保存会の準備と苦労

保存会の準備と苦労
ほぞんかいのじゅんびとくろう

一般の人は、「送り火保存会の人たちは、夏場だけが忙しく、冬場は何もしない」と思っていることでしょう。ところが、冬場にも送り火のための仕事はちゃんとあるのです。

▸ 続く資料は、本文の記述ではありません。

/-- Settles O53: a decoded sequence is shorter than its input, so FOUTN holds its length. -/
theorem cobsdecFillsTheOutputBuffer : Obligations.CobsdecFillsTheOutputBuffer := by
  intro a s
  refine ⟨hasWord_row_fields (.cobsdec a), fun hout => ?filled, exec_cobsdec_of_nil⟩
  case filled =>
    have hexec := exec_cobsdec_of_ne_nil hout
    have hlen := cobsDecode_length (bytesOf s .fin a.toNat)
    generalize cobsDecode (bytesOf s .fin a.toNat) = out at hexec hlen ⊢
    have hfoutn : ((s.putFout out).answer out.length).fc.foutn.toNat = out.length := by
      have ha := a.isLt
      rw [bytesOf_length] at hlen
      exact Nat.mod_eq_of_lt (by omega)
    exact ⟨_, hexec, rfl, rfl, hfoutn, hfoutn.symm ▸ s.putFout_answer_fills out _ rfl⟩

/-! ### The wire frame -/

/-- The content that a frame codes (R240): CRC, length, payload. -/
def frameContent (p : List Byte) : List Byte := crcBitwise p :: BitVec.ofNat 8 p.length :: p

/-- The bytes of a wire frame between its start byte and its end byte (R240). -/
def frameBody (p : List Byte) : List Byte := BitVec.ofNat 8 (p.length + 3) :: cobsEncode (frameContent p)

theorem wireFrame_eq (p : List Byte) : wireFrame p = 0xFF#8 :: frameBody p ++ [0x00#8] := by
  rw [wireFrame, crc8_eq_crcBitwise]
  rfl

section Frame

variable {p : List Byte} (hp : p.length ≤ 252)
include hp

theorem frameContent_length_le : (frameContent p).length ≤ 254 := by
  simp only [frameContent, List.length_cons]
  omega

theorem frameBody_length : (frameBody p).length = p.length + 4 := by
  rw [frameBody, List.length_cons, cobsEncode_length (frameContent_length_le hp)]
  rfl

/-- The length byte is at least 3, and COBS gives no zero (R243, R247). -/
theorem zero_notMem_frameBody : 0x00#8 ∉ frameBody p := by
  have hdeclared : BitVec.ofNat 8 (p.length + 3) ≠ 0x00#8 := by
    intro h
    have hmod : (p.length + 3) % 256 = 0 := congrArg BitVec.toNat h
    omega
  simpa [frameBody, hdeclared.symm] using zero_notMem_cobsEncode (frameContent_length_le hp)

/-- The coded part of a frame stands behind its start byte and its length byte (R240). -/
theorem wireFrame_getD_coded {i : Nat} (hi : i < p.length + 3) :
    (wireFrame p).getD (2 + i) 0#8 = (cobsEncode (frameContent p)).getD i 0#8 := by
  have hlen : (cobsEncode (frameContent p)).length = p.length + 3 := cobsEncode_length (frameContent_length_le hp)
  rw [wireFrame_eq, frameBody, Nat.add_comm 2 i]
  exact List.getD_append _ _ _ _ (by simp only [List.length_cons, hlen]; omega)

/-- The one zero of a frame is its last byte (R247). -/
theorem wireFrame_getD_eq_zero_iff {i : Nat} (hi : i < p.length + 6) :
    (wireFrame p).getD i 0#8 = 0x00#8 ↔ i = p.length + 5 := by
  have hfree : 0x00#8 ∉ 0xFF#8 :: frameBody p := List.not_mem_cons_of_ne_of_not_mem (by decide) (zero_notMem_frameBody hp)
  have hlen : (0xFF#8 :: frameBody p).length = p.length + 5 := by rw [List.length_cons, frameBody_length hp]
  rw [wireFrame_eq]
  rcases Nat.lt_succ_iff_lt_or_eq.1 hi with hbefore | rfl
  · rw [List.getD_append _ _ _ _ (by omega), List.getD_eq_getElem _ _ (by omega)]
    exact iff_of_false (fun h => hfree (h ▸ List.getElem_mem _)) (by omega)
  · rw [List.getD_append_right _ _ _ _ (by omega), hlen]
    simp

end Frame

/-! ### FRBUILD -/

theorem exec_frbuild_of_le {a : Byte} (ha : a.toNat ≤ 252) (s : State) :
    exec (.frbuild a) s = .next ((s.putFout (wireFrame (bytesOf s .fin a.toNat))).answer (a.toNat + 6)) := by
  change execFrbuild a s = _
  rw [execFrbuild, if_neg (not_lt.2 ha), s.finBytes_eq]
  rfl

theorem exec_frbuild_of_gt {a : Byte} (ha : 252 < a.toNat) (s : State) : exec (.frbuild a) s = .next (errAfter s 1) := by
  change execFrbuild a s = _
  rw [execFrbuild, if_pos ha]
  exact congrArg _ (s.takeError_eq_errAfter .validationError)
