-- ==== Sys2Proof/Machine/Regs.lean ====
section
/-! DEFINITION. Names for the places of the registers and of their fields in CSR space, as the manual's
register tables give them: Reg.X is the byte offset of register X, Reg.X_F the place of its field F. An index
of an array of registers is the last argument, counted modulo the length of the array. -/

namespace Sys2Proof.Machine
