/-- TIMER_COMPARE_COMMIT (R429): a write of TMR_CMP_HI commits the 64-bit compare. A match due at the same edge is
replaced with the compare it belongs to; one due earlier is carried out first. The rule asks for no EN: with EN = 0 the value is
committed and tested against the held count (log entry 20). -/
def State.timerCmpHi (s : State) (k : Nat) (hi : Word) : State :=
  let s := if (s.timer k).due = some s.time then s.setTimer k { s.timer k with due := none } else s.timerFlush k
  let s := s.wr (Reg.TMR_CMP_HI k) hi
  s.timerCommit k (s.rd64 (Reg.TMR_CMP_LO k))

/-- TIMER_COMPARE_COMMIT (R429). -/
def execTimerCompareCommit (k : Fin 16) (hi : Word) (s : State) : Host.Outcome State Fault Refusal :=
  .next (s.alive fun s => s.timerCmpHi k hi)

/-- A write of TMR_PERIOD_HI commits PERIOD for the next match; a match due now uses the old PERIOD (R431). -/
def State.timerPerHi (s : State) (k : Nat) (hi : Word) : State :=
  let s := (s.timerFlush k).wr (Reg.TMR_PERIOD_HI k) hi
  s.setTimer k { s.timer k with per := s.rd64 (Reg.TMR_PERIOD_LO k) }

/-- TIMER_PERIOD_COMMIT (R431). -/
def execTimerPeriodCommit (k : Fin 16) (hi : Word) (s : State) : Host.Outcome State Fault Refusal :=
  .next (s.alive fun s => s.timerPerHi k hi)

/-- Whether EDGE selects an edge: 0 and 3 rising, 1 falling, 2 both (R427). -/
def edgeTaken (edge : Nat) (rising : Bool) : Bool :=
  if edge = 2 then true else if edge = 1 then !rising else rising

/-- TIMER_CAPTURE (R428): with CAP_EN the edge captures the count and its ball time and performs CACT. -/
def State.timerCapture (s : State) (k : Nat) : State :=
  if !s.fbit (Reg.TMR_CTL_CAP_EN k) then s
  else s.timerIrq k fun s =>
    let s := if s.fbit (Reg.TMR_STATUS_CAP k) then s.fon (Reg.TMR_STATUS_CAP_OVR k) else s
    let filt := max 1 (s.fget (Reg.TMR_IN_FILT k))
    let s := (s.wr64 (Reg.TMR_CAP_LO k) (s.timerCount k)).wr64 (Reg.TMR_CAPT_LO k) ((s.now + 2 ^ 64 - (filt + 3)) % 2 ^ 64)
    ((s.fon (Reg.TMR_STATUS_CAP k)).count (Reg.TMR_CAP_CNT k) 1).timerAction k s.time
      (s.fget (Reg.TMR_CTL_CACT k)) (s.fget (Reg.TMR_CTL_PIN k))

/-- Whether timer k's input stage can accept a level now: it is not the one accepted last, and FILT samples have shown it since. -/
def State.edgeAccepted (s : State) (k : Nat) (level : Bool) : Bool :=
  match (s.timer k).level with
  | some (l, a) => decide (l ≠ level) && decide (a + max 1 (s.fget (Reg.TMR_IN_FILT k)) ≤ s.time)
  | none => true

/-- TRIG_IN_EDGE (R427, R428): timer k's input stage has accepted a level on TRIG_IN[IN_PIN], which its synchroniser has brought and
FILT samples have shown. The edges EDGE selects are counted, every EPSM1 + 1 th passes on; it feeds the prescaler with SRC = 3 and the
capture. -/
def execTrigInEdge (k : Fin 16) (rising : Bool) (s : State) : Host.Outcome State Fault Refusal :=
  .next (s.alive fun s =>
    if !s.fbit (Reg.TMR_CTL_EN k) || !s.edgeAccepted k rising then s
    else
      let s := s.timerFlush k
      let t := { s.timer k with level := some (rising, s.time) }
      if !edgeTaken (s.fget (Reg.TMR_CTL_EDGE k)) rising then s.setTimer k t
      else if t.edges < s.fget (Reg.TMR_IN_EPSM1 k) then s.setTimer k { t with edges := t.edges + 1 }
      else
        let s := s.setTimer k { t with edges := 0 }
        let s := if s.fget (Reg.TMR_CTL_SRC k) = 3 then ((s.timerTicks k 1).timerApply k).timerFlush k else s
        s.timerCapture k)

end Sys2Proof.Machine
end

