-- ==== Sys2Proof/Machine/Plastic.lean ====
section
/-! DEFINITION. On-chip plasticity (R162 to R186): synapse rows, pairing, rule tables, the update buffer, epochs and
the commit of a row. -/

namespace Sys2Proof.Machine

/-! ### Synapse rows (R101 to R104) -/

/-- A row header: form, number of synapses, T_AXON, words 1 and 2, and the window offset of its first byte. -/
structure Row where
  form : Nat
  len : Nat
  tAxon : Nat
  w1 : Nat
  w2 : Nat
  off : Nat
  deriving DecidableEq, Repr

/-- The window offset of the row header at word index i of synapse memory (R100). -/
def rowOffset (i : Nat) : Nat := 0x40000 + 4 * i

/-- The bytes that a row of a form and length takes with its header; none for form 3. -/
def rowBytes (form len : Nat) : Option Nat :=
  if form = 0 then some (8 + 3 * len) else if form = 1 then some (8 + len) else if form = 2 then some 12 else none

/-- Whether a row lies wholly inside synapse memory and its form is known (R105). -/
def rowFits (off form len : Nat) : Bool :=
  match rowBytes form len with
  | some k => decide (off + k ≤ 0x140000)
  | none => false

/-- What a row's header says before its later words are read: form, length, T_AXON. -/
def rowHead (w off : Nat) : Row := ⟨bits w 31 30, bits w 29 16 + 1, bits w 15 0, 0, 0, off⟩

/-- A synapse of a row: its target, the window offset of its weight byte or entry, its signed weight, whether it is
plastic, its learned quantity u (R163). -/
structure Synapse where
  index : Nat
  target : Nat
  at_ : Nat
  weight : Int
  plastic : Bool
  u : Int
  deriving DecidableEq, Repr

/-- A weight byte under SIGNED and NEG (R103). -/
def weightOf (b : Nat) (sgn neg : Bool) : Int := if sgn then signed 8 b else if neg then -(b : Int) else (b : Int)

/-- Synapse i of a row (R102 to R104): target, offset of its weight and how many bytes that takes, from the header alone
where the form is dense or kernel; a sparse entry is read from memory. -/
def State.synapse (s : State) (n : Nat) (r : Row) (i : Nat) : Synapse :=
  let byte (o : Nat) : Nat := (s.mget (winAddr n o)).toNat
  if r.form = 0 then
    let o := r.off + 8 + 3 * i
    let e := byte o + 256 * byte (o + 1) + 65536 * byte (o + 2)
    let w := bits e 21 14
    ⟨i, bits e 13 0, o, if bit e 23 then -(w : Int) else (w : Int), bit e 22, (w : Int)⟩
  else if r.form = 1 then
    let o := r.off + 8 + i
    let b := byte o
    let sgn := bit r.w1 16
    ⟨i, bits r.w1 13 0 + i, o, weightOf b sgn (bit r.w1 17), bit r.w1 18, if sgn then signed 8 b else (b : Int)⟩
  else
    let k := bits r.w2 15 0 + i * bits r.w2 23 16
    let o := 0x161000 + k
    ⟨i, bits r.w1 13 0 + i * max 1 (bits r.w1 21 14), o, weightOf (byte o) (bit r.w1 23) (bit r.w1 22), false, 0⟩

/-- The window words that a synapse's entry or weight byte lies in. -/
def synapseWords (r : Row) (y : Synapse) : List Nat :=
  if r.form = 0 then [y.at_ / 4 * 4, (y.at_ + 2) / 4 * 4].eraseDups else [y.at_ / 4 * 4]

/-- Whether a synapse's entry or weight lies in a word in error (R124). -/
def State.synapseBad (s : State) (n : Nat) (r : Row) (y : Synapse) : Bool := (synapseWords r y).any fun o => s.isBad (winAddr n o)

/-- Whether a synapse is out of range: target past 16,383 or kernel offset past 61,439 (R105). -/
def synapseSkips (r : Row) (y : Synapse) : Bool := decide (16383 < y.target) || (decide (r.form = 2) && decide (0x170000 ≤ y.at_))

/-- The learned quantity of a synapse written back (R163). -/
def State.putU (s : State) (n : Nat) (r : Row) (y : Synapse) (u : Int) : State :=
  if r.form = 0 then
    let byte (o : Nat) : Nat := (s.mget (winAddr n o)).toNat
    let e := byte y.at_ + 256 * byte (y.at_ + 1) + 65536 * byte (y.at_ + 2)
    let e' := e - bits e 21 14 * 16384 + wrapInt 8 u * 16384
    s.mnatPut (winAddr n y.at_) 3 e'
  else s.mput (winAddr n y.at_) (BitVec.ofInt 8 u)

/-- The header of the row at offset off with its later words; none where one of them is in error (R124). -/
def State.readRow (s : State) (n off w0 : Nat) : State × Option Row :=
  let r := rowHead w0 off
  let (s, w) := s.ncWords n (off + 4) (if r.form = 2 then 2 else 1)
  (s, match w with
    | some l => some { r with w1 := l.getD 0 0, w2 := l.getD 1 0 }
    | none => none)

/-! ### Rule tables and the delta (R168 to R170) -/

/-- The quotient a / d of non-negative numbers rounded to nearest, ties up. -/
def rnaDiv (a d : Nat) : Nat := (2 * a + d) / (2 * d)

/-- A byte of a rule table; none where its word is in error (R183). -/
def State.ncByte (s : State) (n o : Nat) : State × Option Nat :=
  let (s, w) := s.ncWord n o
  (s, w.map fun w => bits w (8 * (o % 4) + 7) (8 * (o % 4)))

/-- The parameters of a rule: ETA_P, ETA_M, W_MIN, W_MAX. -/
structure Rule where
  etaP : Nat
  etaM : Nat
  wMin : Int
  wMax : Int
  deriving DecidableEq, Repr

/-- The parameters of rule r (R169). -/
def State.readRule (s : State) (n r : Nat) : State × Option Rule :=
  let (s, w) := s.ncWords n (0x160780 + 16 * (r - 1)) 2
  (s, match w with
    | some [w0, w1] => some ⟨bits w0 15 0, bits w0 31 16, signed 16 (bits w1 15 0), signed 16 (bits w1 31 16)⟩
    | _ => none)

/-- A kernel byte: 0 beyond 63 steps (R164). -/
def State.kernel (s : State) (n base d : Nat) : State × Option Nat := if d ≤ 63 then s.ncByte n (base + d) else (s, some 0)

/-- The delta of R170 in units of 1/64 of a weight step. -/
def delta (ru : Rule) (u : Int) (kp km : Nat) : Int :=
  let uc := clampInt ru.wMin ru.wMax u
  let den := 1024 * (ru.wMax - ru.wMin).toNat
  (rnaDiv (ru.etaP * kp * (ru.wMax - uc).toNat) den : Int) - (rnaDiv (ru.etaM * km * (uc - ru.wMin).toNat) den : Int)

/-! ### Directory and buffer (R173 to R176) -/

/-- The window offset of directory entry k. -/
def dirOffset (k : Nat) : Nat := 0x160800 + 4 * k

/-- ROWS is the number of valid directory entries (R185). -/
def State.rowsShow (s : State) (n : Nat) : State :=
  s.fset (Reg.NC_PL_STATUS_ROWS n) ((List.range 512).filter fun k => bit (s.mnat (winAddr n (dirOffset k)) 4) 31).length

/-- Directory entry k; one in error is cleared and its deltas are lost (R183). -/
def State.dirEntry (s : State) (n k : Nat) : State × Nat :=
  let (s, w) := s.ncWord n (dirOffset k)
  match w with
  | some w => (s, w)
  | none => ((s.ncPut n (dirOffset k) 0).rowsShow n, 0)

/-- The 512 directory entries in ascending k. -/
def State.directory (s : State) (n : Nat) : State × List (Nat × Nat) :=
  (List.range 512).foldl (fun a k => let (t, w) := a.1.dirEntry n k; (t, a.2 ++ [(k, w)])) (s, [])

/-- Valid entries: index, BASE, ROW. -/
def validDirs (l : List (Nat × Nat)) : List (Nat × Nat × Nat) :=
  (l.filter fun x => bit x.2 31).map fun x => (x.1, bits x.2 30 18, bits x.2 17 0)

/-- A delta is dropped because the directory or the buffer is full (R176). -/
def State.plDrop (s : State) (n : Nat) : State := (s.count (Reg.NC_PL_DROP_CNT n) 1).fon (Reg.NC_PL_STATUS_FULL n)

/-- Directory entry k takes the row at word index i with need granules from the buffer's next slots, which read 0 (R174). -/
def State.segmentNew (s : State) (n i k need : Nat) : State × Option Nat :=
  let ptr := s.fget (Reg.NC_PL_STATUS_SLOTS n)
  if s.fbit (Reg.NC_PL_STATUS_FULL n) || decide (8192 < ptr + need) then (s.plDrop n, none)
  else
    let s := s.ncPut n (dirOffset k) (2 ^ 31 + ptr * 2 ^ 18 + i)
    let s := forN (2 * need) (fun j s => s.ncPut n (0x170000 + 8 * ptr + 4 * j) 0) s
    (((s.rowsShow n).fset (Reg.NC_PL_STATUS_SLOTS n) (ptr + need)).onCore n fun c => { c with plSegs := c.plSegs ++ [(ptr, need)] }, some ptr)

/-- The segment of the row at word index i: its BASE, from the present epoch's entries or newly allocated (R174); none when
the directory or the buffer is full, which drops the delta (R176). -/
def State.segmentIn (s : State) (l : List (Nat × Nat)) (n i len : Nat) : State × Option Nat :=
  match (validDirs l).find? fun x => decide (x.2.2 = i) with
  | some x => (s, some x.2.1)
  | none =>
    match l.find? fun x => !bit x.2 31 with
    | some x => s.segmentNew n i x.1 ((len + 3) / 4)
    | none => (s.plDrop n, none)

/-- The segment of the row at word index i, the directory read (R174). -/
def State.segment (s : State) (n i len : Nat) : State × Option Nat := (s.directory n).1.segmentIn (s.directory n).2 n i len

/-- The slot at index i; none where its word is in error. -/
def State.readSlot (s : State) (n i : Nat) : State × Option Int :=
  let o := 0x170000 + 2 * i
  let (s, w) := s.ncWord n o
  (s, w.map fun w => signed 16 (bits w (8 * (o % 4) + 15) (8 * (o % 4))))

/-- A slot written. -/
def State.writeSlot (s : State) (n i : Nat) (v : Int) : State := s.mnatPut (winAddr n (0x170000 + 2 * i)) 2 (wrapInt 16 v)

/-- A delta recorded (R175); where the slot's word is in error it is dropped (R183). -/
def State.recordDelta (s : State) (n base i : Nat) (d : Int) : State :=
  let (s, v) := s.readSlot n (4 * base + i)
  match v with
  | some v =>
    let x := satInt 16 (v + d)
    ((s.writeSlot n (4 * base + i) x).count (Reg.NC_PL_UPD_CNT n) 1).iff (decide (x ≠ v + d)) fun s => s.count (Reg.NC_PL_DSAT_CNT n) 1
  | none => s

送り火が終わった次の日から、もう来年の送り火の準備が始まっていると言っても良いかも知れません。送り火の準備は1年仕事です。中でも、重要なウエイトを占めるのが、点火資材である松割木(まつわりき)や松明(たいまつ)にする「赤松」の確保。これら送り火に用いる木はどんな木でも良いというわけではなく、「赤松」が一番と言われています。同じ松でも「黒松」では油分が少なく、燃えにくいのです。「杉」では火の勢いが強すぎて、山火事を引き起こす危険があり、適度な油を含む「赤松」が松明として最適とされています。しかし、この赤松も切ってから直ぐに使うのでは水分が多いため、冬場には伐採して、空気の乾燥した冬に充分乾燥させておかなくてはなりません。

最近では松喰虫による被害で赤松も入手が困難となり、赤松の植樹を始めた保存会もあるようです。このように、保存会の1年は赤松を育てたり、探したり、伐採したり、乾燥させたりで忙しい日々を送るのです。